Уладив таким образом собственные дела, старейшины ярлсхофского селения принялись обсуждать случившееся с Суертой — опальной матроной, изгнанной из замка. Им было чрезвычайно желательно снова восстановить ее, как испытанного и полезного союзника, в должности домоправительницы, если к тому имелась еще возможность. В данном случае, однако, вся их мудрость оказалась бессильной, и Суерта в отчаянии решила обратиться за помощью к Мордонту. С ним у нее сложились довольно дружеские отношения, ибо она знала множество старинных норвежских баллад и страшных рассказов о трау, или драу (так звались гномы скальдов), которыми суеверная древность населила уединенные пещеры и мрачные лощины Данроснесса, равно как и прочих областей Шетлендии.
— Суерта, — сказал ей юноша, — я вряд ли смогу что-либо для тебя сделать, но ты можешь помочь себе сама. Видишь ли, гнев моего отца похож на ярость тех древних богатырей берсеркеров, о которых поется в твоих песнях.
— Ах, рыбка моего сердца, — ответила с жалобным хныканьем Суерта,
— берсеркеры были богатыри, что жили еще до блаженных времен святого Олафа, и они, как бесноватые, бросались и на мечи, и на копья, и на гарпуны, и на мушкеты, и ломали их все на куски, точь-в-точь как молодой кит рвет неводы для ловли сельдей. А потом ярость эта у них проходила, и они становились слабыми-слабыми, ну прямо делай с ними, что хочешь.
— Вот-вот, Суерта, то же самое происходит и с моим отцом, — сказал Мордонт, — он, видишь ли, когда успокоится, страшно не любит вспоминать о своем гневе и этим как раз и похож на берсеркеров: сегодня он рвет и мечет, а завтра и думать не хочет о случившемся. Поэтому-то он никого еще не взял в замок на твое место, и, с тех пор как ты ушла, на нашей кухне не состряпано ни куска горячей пищи и не испечено ни одного хлеба, так что питаемся мы только теми холодными остатками, что нашлись в кладовой. Так вот, Суерта, ручаюсь, что если ты смело вернешься в замок и возьмешься снова за свои дела, ты не услышишь от отца ни одного худого слова.
Суерта, однако, не сразу решилась последовать столь дерзкому совету. Она сказала, что, по ее разумению, «мистер Мертон, когда рассердился, стал похож вовсе не на берсеркера, а скорей на нечистого: глаза его метали молнии, а с губ срывалась пена; а что до нее самой, то подвергать себя снова подобной опасности — значит только искушать Всевышнего».

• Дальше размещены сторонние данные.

/-- Sums, products, minima, shifts and bit operations (R91, R92), by the arithmetic of w-bit words. -/
def aluOf : Instr → Option DataIns
  | .iadd sat o => some (ofBin o fun a b => fit o.t sat (num o.t a + num o.t b))
  | .isub sat o => some (ofBin o fun a b => fit o.t sat (num o.t a - num o.t b))
  | .imul o => some (ofBin o fun a b => wide o.t (a * b))
  | .imad o => some (ofTri o fun a b c => wide o.t (a * b + c))
  | .imulh o => some (ofBin o fun a b => wide o.t (BitVec.ofInt (tyBits o.t) (num o.t a * num o.t b / 2 ^ tyBits o.t)))
  | .imin o => some (ofBin o fun a b => wide o.t (if num o.t a ≤ num o.t b then a else b))
  | .imax o => some (ofBin o fun a b => wide o.t (if num o.t a ≤ num o.t b then b else a))
  | .iabs sat o => some (ofUn o fun a => fit o.t sat (if num o.t a < 0 then -num o.t a else num o.t a))
  | .and o => some (ofBin o fun a b => wide o.t (a &&& b))
  | .or o => some (ofBin o fun a b => wide o.t (a ||| b))
  | .xor o => some (ofBin o fun a b => wide o.t (a ^^^ b))
  | .not o => some (ofUn o fun a => wide o.t (~~~a))
  | .shl o => some (ofCount o fun a k => wide o.t (a <<< k))
  | .shr o => some (ofCount o fun a k => wide o.t (a >>> k))
  | .sar o => some (ofCount o fun a k => wide o.t (a.sshiftRight k))
  | .rot o => some (ofCount o fun a k => wide o.t (a.rotateLeft k))
  | .popc o => some (ofBits o fun a => ((List.range (tyBits o.t)).filter fun i => a.getLsbD i).length)
  | .clz o => some (ofBits o fun a => if a = 0 then tyBits o.t else tyBits o.t - 1 - Nat.log2 a.toNat)
  | .ctz o => some (ofBits o fun a => ((List.range (tyBits o.t)).find? fun i => a.getLsbD i).getD (tyBits o.t))
  | .brev o => some (ofUn o fun a => wide o.t a.reverse)
  | _ => none

end Sys2Proof.Claims

/-- R87, R91, R92: the integer sums, products, minima, maxima, shifts, rotations, bit operations and bit counts complete on every
issue with valid latches, and write the result of w-bit arithmetic, with `.sat` the clamped one; everything but the issuing
wave's registers, latches, program counters and counts is unchanged, memory included. -/
def Obligations.IntegerArithmetic : Prop :=
  ∀ i o, Sys2Proof.Claims.aluOf i = some o → o.Completes i

namespace Sys2Proof.Claims

open Sys2Proof Sys2Proof.Machine

/-! ## Moves, fields and exchanges (04_arithmetic R93 to R97) -/

/-- Byte `k` of a 64-bit word. -/
def byteOf (x : BitVec 64) (k : Nat) : BitVec 8 := x.extractLsb' (8 * k) 8

/-- The byte that `PRMT` puts at place `k` (R97): byte SEL 2:0 of the eight, zero with bit 3, its bits reversed with bit 4, its
top bit in every place with bit 5. -/
def prmtPlace (x : BitVec 64) (sel : BitVec 32) (k : Nat) : BitVec 8 :=
  let f := sel.extractLsb' (8 * k) 8
  let b := byteOf x (f.extractLsb' 0 3).toNat
  let b := if f.getLsbD 4 then b.reverse else b
  let b := if f.getLsbD 5 then (if b.getLsbD 7 then 0xFF else 0) else b
  if f.getLsbD 3 then 0 else b

/-- The strand that `SHFL` names (R96). -/
def shflSource (m : ShflMode) (i : Nat) (b : BitVec 32) : Int :=
  match m with
  | .idx => b.toNat
  | .up => (i : Int) - b.toNat
  | .down => (i : Int) + b.toNat
  | .xor => ((i ^^^ b.toNat : Nat) : Int)

/-- The field of `BFX` (R93): LEN bits from POS on of the operand's integer, by sign for a signed type. -/
def bitField (t : Ty) (a : BitVec (tyBits t)) (spec : BitVec 32) : Int :=
  let y := BitVec.ofInt (spec.extractLsb' 8 8).toNat (num t a >>> (spec.extractLsb' 0 8).toNat)
  if tySigned t then y.toInt else y.toNat

/-- The bits that `BFI` writes (R93): LEN ones from POS on. -/
def fieldMask (w : Nat) (spec : BitVec 32) : BitVec w :=
  BitVec.ofNat w (2 ^ (spec.extractLsb' 8 8).toNat - 1) <<< (spec.extractLsb' 0 8).toNat

/-- The other integer instructions that write a register (R93 to R97). -/
def moveOf : Instr → Option DataIns
  | .bfx o => some
    { h := o.h, d := o.d, w64 := is64 o.t, sgn := isSigned o.t, srcs := [o.a, o.b]
      val := fun w _ i => wide o.t (BitVec.ofInt _ (bitField o.t (low o.t (rdTy o.t w i o.a)) (rd32 w i o.b))) }
  | .bfi o => some
    { h := o.h, d := o.d, w64 := is64 o.t, sgn := isSigned o.t, srcs := [o.a, o.b, o.c]
      val := fun w _ i =>
        let m := fieldMask (tyBits o.t) (rd32 w i o.b)
        let x := low o.t (rdTy o.t w i o.a)
        let y := low o.t (rdTy o.t w i o.c) <<< ((rd32 w i o.b).extractLsb' 0 8).toNat
        wide o.t ((x &&& ~~~m) ||| (y &&& m)) }
  | .sel o pc neg => some
    { h := o.h, d := o.d, w64 := is64 o.t, sgn := isSigned o.t, srcs := [o.a, o.b]
      val := fun w _ i =>
        wide o.t (low o.t (rdTy o.t w i (if (w.strand i).pred.getLsbD pc.toNat = neg then o.b else o.a))) }
  | .mov o => some (ofUn o fun a => wide o.t a)
  | .movi h t d x hi => some
    { h := h, d := d, w64 := is64 t, sgn := isSigned t, srcs := []
      val := fun w _ i =>
        if hi then x ++ (if d.s then w.sreg d.n.toNat else (w.strand i).v64 d.n.toNat).extractLsb' 0 32
        else if t = .s64 then x.signExtend 64
        else if t = .z64 then x.zeroExtend 64
        else wide t (low t (x.zeroExtend 64)) }
  | .lea sh o => some
    { h := o.h, d := o.d, w64 := true, sgn := false, srcs := [o.a, o.b]
      val := fun w _ i =>
        let idx := rd32 w i o.b
        rd64 w i o.a + ((if o.t = .s32 then idx.signExtend 64 else idx.zeroExtend 64) <<< sh.toNat) }
  | .iext o => some
    { h := o.h, d := o.d, w64 := true, sgn := false, srcs := [o.a]
      val := fun w _ i =>
        let a := low o.t (rdTy o.t w i o.a)
        if tySigned o.t then a.signExtend 64 else a.zeroExtend 64 }
  | .shfl m o => some
    { h := o.h, d := o.d, w64 := is64 o.t, sgn := isSigned o.t, srcs := [o.a, o.b]
      val := fun w e i =>
        let j := shflSource m i (rd32 w i o.b)
        if 0 ≤ j ∧ j < 32 ∧ e.getLsbD j.toNat = true then rdTy o.t w j.toNat o.a else rdTy o.t w i o.a }
  | .prmt o => some
    { h := o.h, d := o.d, w64 := false, sgn := false, srcs := [o.a, o.b, o.c]
      val := fun w _ i =>
        let x := rd32 w i o.c ++ rd32 w i o.a
        let p := prmtPlace x (rd32 w i o.b)
        (p 3 ++ p 2 ++ p 1 ++ p 0).zeroExtend 64 }
  | _ => none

В конце концов, однако, поощряемая сыном, она решилась еще раз предстать перед отцом и, облачившись в свое обычное будничное платье, на чем особенно настаивал Мордонт, пробралась в замок, сразу же приступила к исполнению своих разнообразных и многочисленных обязанностей и казалась настолько глубоко ими занятой, словно никогда их и не бросала.
В первый день после возвращения Суерта не показывалась на глаза хозяину, надеясь, что, после того как мистер Мертон в течение трех дней питался одним холодным мясом, горячее блюдо, приготовленное со всей тщательностью, какую допускала ее нехитрая стряпня, сумеет вернуть ей его благосклонность. Когда же Мордонт сказал ей, что отец даже не заметил перемены в пище и она сама убедилась, что, снова и снова попадаясь ему нечаянно на глаза, не производит на своего удивительного хозяина ни малейшего впечатления, она вообразила, что все происшедшее совершенно улетучилось у него из памяти, и принялась столь же деятельно исполнять свои обязанности, как и раньше. В подобном убеждении пребывала она до тех пор, пока ей не случилось однажды в споре с другой служанкой повысить голос: проходивший мимо Мертон грозно взглянул на нее и промолвил только одно слово: «Помни», но таким тоном, который надолго заставил ее держать язык за зубами.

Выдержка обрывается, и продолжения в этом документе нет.